::: Supplied records :::

-- ==== Sys2Proof/Laws/State.lean ====
section
/-!
SUPPORT. The named updates of the state, field by field: what each leaves alone, true by definition. Reads of the state
that do not look at the field an update changes are listed after the fields.
-/
namespace Sys2Proof.Machine

open Sys2Proof

/-! ### setReg -/

@[simp] theorem State.setReg_staged (s : State) (off : Nat) (v : Word) : (s.setReg off v).staged = s.staged := rfl
@[simp] theorem State.setReg_latched (s : State) (off : Nat) (v : Word) : (s.setReg off v).latched = s.latched := rfl
@[simp] theorem State.setReg_drt (s : State) (off : Nat) (v : Word) : (s.setReg off v).drt = s.drt := rfl
@[simp] theorem State.setReg_bar2Log2 (s : State) (off : Nat) (v : Word) : (s.setReg off v).bar2Log2 = s.bar2Log2 :=
    rfl
@[simp] theorem State.setReg_mem (s : State) (off : Nat) (v : Word) : (s.setReg off v).mem = s.mem := rfl
@[simp] theorem State.setReg_memGen (s : State) (off : Nat) (v : Word) : (s.setReg off v).memGen = s.memGen := rfl
@[simp] theorem State.setReg_push (s : State) (off : Nat) (v : Word) : (s.setReg off v).push = s.push := rfl
@[simp] theorem State.setReg_spPayload (s : State) (off : Nat) (v : Word) : (s.setReg off v).spPayload = s.spPayload :=
    rfl
@[simp] theorem State.setReg_freeCtr (s : State) (off : Nat) (v : Word) : (s.setReg off v).freeCtr = s.freeCtr := rfl
@[simp] theorem State.setReg_out (s : State) (off : Nat) (v : Word) : (s.setReg off v).out = s.out := rfl
@[simp] theorem State.setReg_cycle (s : State) (off : Nat) (v : Word) : (s.setReg off v).cycle = s.cycle := rfl
@[simp] theorem State.setReg_hostHeld (s : State) (off : Nat) (v : Word) : (s.setReg off v).hostHeld = s.hostHeld :=
    rfl
@[simp] theorem State.setReg_linkUpAt (s : State) (off : Nat) (v : Word) : (s.setReg off v).linkUpAt = s.linkUpAt :=
    rfl
@[simp] theorem State.setReg_now (s : State) (off : Nat) (v : Word) : (s.setReg off v).now = s.now := rfl
@[simp] theorem State.setReg_later (s : State) (off : Nat) (v : Word) : (s.setReg off v).later = s.later := rfl
@[simp] theorem State.setReg_halfCycle (s : State) (off : Nat) (v : Word) : (s.setReg off v).halfCycle = s.halfCycle :=
    rfl
@[simp] theorem State.setReg_gtcHold (s : State) (off : Nat) (v : Word) : (s.setReg off v).gtcHold = s.gtcHold := rfl
@[simp] theorem State.setReg_sqs (s : State) (off : Nat) (v : Word) : (s.setReg off v).sqs = s.sqs := rfl
@[simp] theorem State.setReg_cqs (s : State) (off : Nat) (v : Word) : (s.setReg off v).cqs = s.cqs := rfl
@[simp] theorem State.setReg_tasks (s : State) (off : Nat) (v : Word) : (s.setReg off v).tasks = s.tasks := rfl
@[simp] theorem State.setReg_apertures (s : State) (off : Nat) (v : Word) : (s.setReg off v).apertures = s.apertures :=
    rfl
@[simp] theorem State.setReg_apLoads (s : State) (off : Nat) (v : Word) : (s.setReg off v).apLoads = s.apLoads := rfl
@[simp] theorem State.setReg_ds (s : State) (off : Nat) (v : Word) : (s.setReg off v).ds = s.ds := rfl
@[simp] theorem State.setReg_barriers (s : State) (off : Nat) (v : Word) : (s.setReg off v).barriers = s.barriers :=
    rfl
@[simp] theorem State.setReg_stepEnding (s : State) (off : Nat) (v : Word) : (s.setReg off v).stepEnding = s.stepEnding :=
    rfl
@[simp] theorem State.setReg_stepEndSeen (s : State) (off : Nat) (v : Word) : (s.setReg off v).stepEndSeen = s.stepEndSeen :=
    rfl
@[simp] theorem State.setReg_boundaryFresh (s : State) (off : Nat) (v : Word) : (s.setReg off v).boundaryFresh = s.boundaryFresh :=
    rfl
@[simp] theorem State.setReg_holdLen (s : State) (off : Nat) (v : Word) : (s.setReg off v).holdLen = s.holdLen := rfl
@[simp] theorem State.setReg_holdReported (s : State) (off : Nat) (v : Word) : (s.setReg off v).holdReported = s.holdReported :=
    rfl
@[simp] theorem State.setReg_deferred (s : State) (off : Nat) (v : Word) : (s.setReg off v).deferred = s.deferred :=
    rfl
@[simp] theorem State.setReg_holdClose (s : State) (off : Nat) (v : Word) : (s.setReg off v).holdClose = s.holdClose :=
    rfl
@[simp] theorem State.setReg_closing (s : State) (off : Nat) (v : Word) : (s.setReg off v).closing = s.closing := rfl
@[simp] theorem State.setReg_xcache (s : State) (off : Nat) (v : Word) : (s.setReg off v).xcache = s.xcache := rfl
@[simp] theorem State.setReg_invals (s : State) (off : Nat) (v : Word) : (s.setReg off v).invals = s.invals := rfl
@[simp] theorem State.setReg_xorphans (s : State) (off : Nat) (v : Word) : (s.setReg off v).xorphans = s.xorphans :=
    rfl
@[simp] theorem State.setReg_prgs (s : State) (off : Nat) (v : Word) : (s.setReg off v).prgs = s.prgs := rfl
@[simp] theorem State.setReg_priAlloc (s : State) (off : Nat) (v : Word) : (s.setReg off v).priAlloc = s.priAlloc :=
    rfl
@[simp] theorem State.setReg_priFailure (s : State) (off : Nat) (v : Word) : (s.setReg off v).priFailure = s.priFailure :=
    rfl
@[simp] theorem State.setReg_ctagSeq (s : State) (off : Nat) (v : Word) : (s.setReg off v).ctagSeq = s.ctagSeq := rfl
@[simp] theorem State.setReg_tables (s : State) (off : Nat) (v : Word) : (s.setReg off v).tables = s.tables := rfl
@[simp] theorem State.setReg_compRetired (s : State) (off : Nat) (v : Word) : (s.setReg off v).compRetired = s.compRetired :=
    rfl
@[simp] theorem State.setReg_expRetired (s : State) (off : Nat) (v : Word) : (s.setReg off v).expRetired = s.expRetired :=
    rfl
@[simp] theorem State.setReg_draining (s : State) (off : Nat) (v : Word) : (s.setReg off v).draining = s.draining :=
    rfl
@[simp] theorem State.setReg_fabricHeld (s : State) (off : Nat) (v : Word) : (s.setReg off v).fabricHeld = s.fabricHeld :=
    rfl
@[simp] theorem State.setReg_ports (s : State) (off : Nat) (v : Word) : (s.setReg off v).ports = s.ports := rfl
@[simp] theorem State.setReg_msgSeq (s : State) (off : Nat) (v : Word) : (s.setReg off v).msgSeq = s.msgSeq := rfl
@[simp] theorem State.setReg_credits (s : State) (off : Nat) (v : Word) : (s.setReg off v).credits = s.credits := rfl
@[simp] theorem State.setReg_rx (s : State) (off : Nat) (v : Word) : (s.setReg off v).rx = s.rx := rfl
@[simp] theorem State.setReg_peers (s : State) (off : Nat) (v : Word) : (s.setReg off v).peers = s.peers := rfl
@[simp] theorem State.setReg_beatDue (s : State) (off : Nat) (v : Word) : (s.setReg off v).beatDue = s.beatDue := rfl
@[simp] theorem State.setReg_sites (s : State) (off : Nat) (v : Word) : (s.setReg off v).sites = s.sites := rfl
@[simp] theorem State.setReg_evac (s : State) (off : Nat) (v : Word) : (s.setReg off v).evac = s.evac := rfl
@[simp] theorem State.setReg_arbs (s : State) (off : Nat) (v : Word) : (s.setReg off v).arbs = s.arbs := rfl
@[simp] theorem State.setReg_mq (s : State) (off : Nat) (v : Word) : (s.setReg off v).mq = s.mq := rfl
@[simp] theorem State.setReg_flash0 (s : State) (off : Nat) (v : Word) : (s.setReg off v).flash0 = s.flash0 := rfl
@[simp] theorem State.setReg_flash1 (s : State) (off : Nat) (v : Word) : (s.setReg off v).flash1 = s.flash1 := rfl
@[simp] theorem State.setReg_record (s : State) (off : Nat) (v : Word) : (s.setReg off v).record = s.record := rfl
@[simp] theorem State.setReg_recordWrite (s : State) (off : Nat) (v : Word) : (s.setReg off v).recordWrite = s.recordWrite :=
    rfl
@[simp] theorem State.setReg_recordDirty (s : State) (off : Nat) (v : Word) : (s.setReg off v).recordDirty = s.recordDirty :=
    rfl
@[simp] theorem State.setReg_stackIds (s : State) (off : Nat) (v : Word) : (s.setReg off v).stackIds = s.stackIds :=
    rfl
@[simp] theorem State.setReg_power (s : State) (off : Nat) (v : Word) : (s.setReg off v).power = s.power := rfl
@[simp] theorem State.setReg_entering (s : State) (off : Nat) (v : Word) : (s.setReg off v).entering = s.entering :=
    rfl
@[simp] theorem State.setReg_waking (s : State) (off : Nat) (v : Word) : (s.setReg off v).waking = s.waking := rfl
@[simp] theorem State.setReg_powerAt (s : State) (off : Nat) (v : Word) : (s.setReg off v).powerAt = s.powerAt := rfl
@[simp] theorem State.setReg_wakeSeen (s : State) (off : Nat) (v : Word) : (s.setReg off v).wakeSeen = s.wakeSeen :=
    rfl
@[simp] theorem State.setReg_latchedWake (s : State) (off : Nat) (v : Word) : (s.setReg off v).latchedWake = s.latchedWake :=
    rfl
@[simp] theorem State.setReg_wakeBuf (s : State) (off : Nat) (v : Word) : (s.setReg off v).wakeBuf = s.wakeBuf := rfl
@[simp] theorem State.setReg_powered (s : State) (off : Nat) (v : Word) : (s.setReg off v).powered = s.powered := rfl
@[simp] theorem State.setReg_padWait (s : State) (off : Nat) (v : Word) : (s.setReg off v).padWait = s.padWait := rfl
@[simp] theorem State.setReg_startup (s : State) (off : Nat) (v : Word) : (s.setReg off v).startup = s.startup := rfl
@[simp] theorem State.setReg_coldStart (s : State) (off : Nat) (v : Word) : (s.setReg off v).coldStart = s.coldStart :=
    rfl
@[simp] theorem State.setReg_restoring (s : State) (off : Nat) (v : Word) : (s.setReg off v).restoring = s.restoring :=
    rfl
@[simp] theorem State.setReg_padExit (s : State) (off : Nat) (v : Word) : (s.setReg off v).padExit = s.padExit := rfl
@[simp] theorem State.setReg_padAt (s : State) (off : Nat) (v : Word) : (s.setReg off v).padAt = s.padAt := rfl
@[simp] theorem State.setReg_checksAt (s : State) (off : Nat) (v : Word) : (s.setReg off v).checksAt = s.checksAt :=
    rfl
@[simp] theorem State.setReg_linkDown (s : State) (off : Nat) (v : Word) : (s.setReg off v).linkDown = s.linkDown :=
    rfl
@[simp] theorem State.setReg_linkDownCycles (s : State) (off : Nat) (v : Word) : (s.setReg off v).linkDownCycles = s.linkDownCycles :=
    rfl
@[simp] theorem State.setReg_idleCycles (s : State) (off : Nat) (v : Word) : (s.setReg off v).idleCycles = s.idleCycles :=
    rfl
@[simp] theorem State.setReg_pending (s : State) (off : Nat) (v : Word) : (s.setReg off v).pending = s.pending := rfl
@[simp] theorem State.setNow_setReg' (s : State) (off : Nat) (v : Word) (o : Nat) :
    (s.setReg off v).setNow o = s.setNow o := rfl
@[simp] theorem State.readByte_setReg' (s : State) (off : Nat) (v : Word) (x2 : Nat) :
    (s.setReg off v).readByte x2 = s.readByte x2 := rfl
@[simp] theorem State.task_setReg' (s : State) (off : Nat) (v : Word) (t2 : TaskRef) :
    (s.setReg off v).task t2 = s.task t2 := rfl
@[simp] theorem State.sq_setReg' (s : State) (off : Nat) (v : Word) (q2 : Nat) :
    (s.setReg off v).sq q2 = s.sq q2 := rfl
@[simp] theorem State.cq_setReg' (s : State) (off : Nat) (v : Word) (c2 : Nat) :
    (s.setReg off v).cq c2 = s.cq c2 := rfl
@[simp] theorem State.port_setReg' (s : State) (off : Nat) (v : Word) (p2 : Nat) :
    (s.setReg off v).port p2 = s.port p2 := rfl
@[simp] theorem State.endpoint_setReg' (s : State) (off : Nat) (v : Word) (r2 : Nat) :
    (s.setReg off v).endpoint r2 = s.endpoint r2 := rfl
@[simp] theorem State.peer_setReg' (s : State) (off : Nat) (v : Word) (n2 : Nat) :
    (s.setReg off v).peer n2 = s.peer n2 := rfl
@[simp] theorem State.site_setReg' (s : State) (off : Nat) (v : Word) (b2 : Nat) :
    (s.setReg off v).site b2 = s.site b2 := rfl
@[simp] theorem State.arb_setReg' (s : State) (off : Nat) (v : Word) (a2 : Nat) :
    (s.setReg off v).arb a2 = s.arb a2 := rfl
@[simp] theorem State.stream_setReg' (s : State) (off : Nat) (v : Word) (n2 : Nat) :
    (s.setReg off v).stream n2 = s.stream n2 := rfl
@[simp] theorem State.apertureOwner_setReg' (s : State) (off : Nat) (v : Word) (n2 : Nat) :
    (s.setReg off v).apertureOwner n2 = s.apertureOwner n2 := rfl
@[simp] theorem State.below_setReg' (s : State) (off : Nat) (v : Word) : (s.setReg off v).below = s.below := rfl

:::

_Task description_. Only the lines from the opening of the material through the line with "s.staged := rfl" should be echoed, exactly as written.

_Reply to the exercise_.
-- ==== Sys2Proof/Laws/State.lean ====
section
/-!
SUPPORT. The named updates of the state, field by field: what each leaves alone, true by definition. Reads of the state
that do not look at the field an update changes are listed after the fields.
-/
namespace Sys2Proof.Machine

open Sys2Proof

/-! ### setReg -/

@[simp] theorem State.setReg_staged (s : State) (off : Nat) (v : Word) : (s.setReg off v).staged = s.staged := rfl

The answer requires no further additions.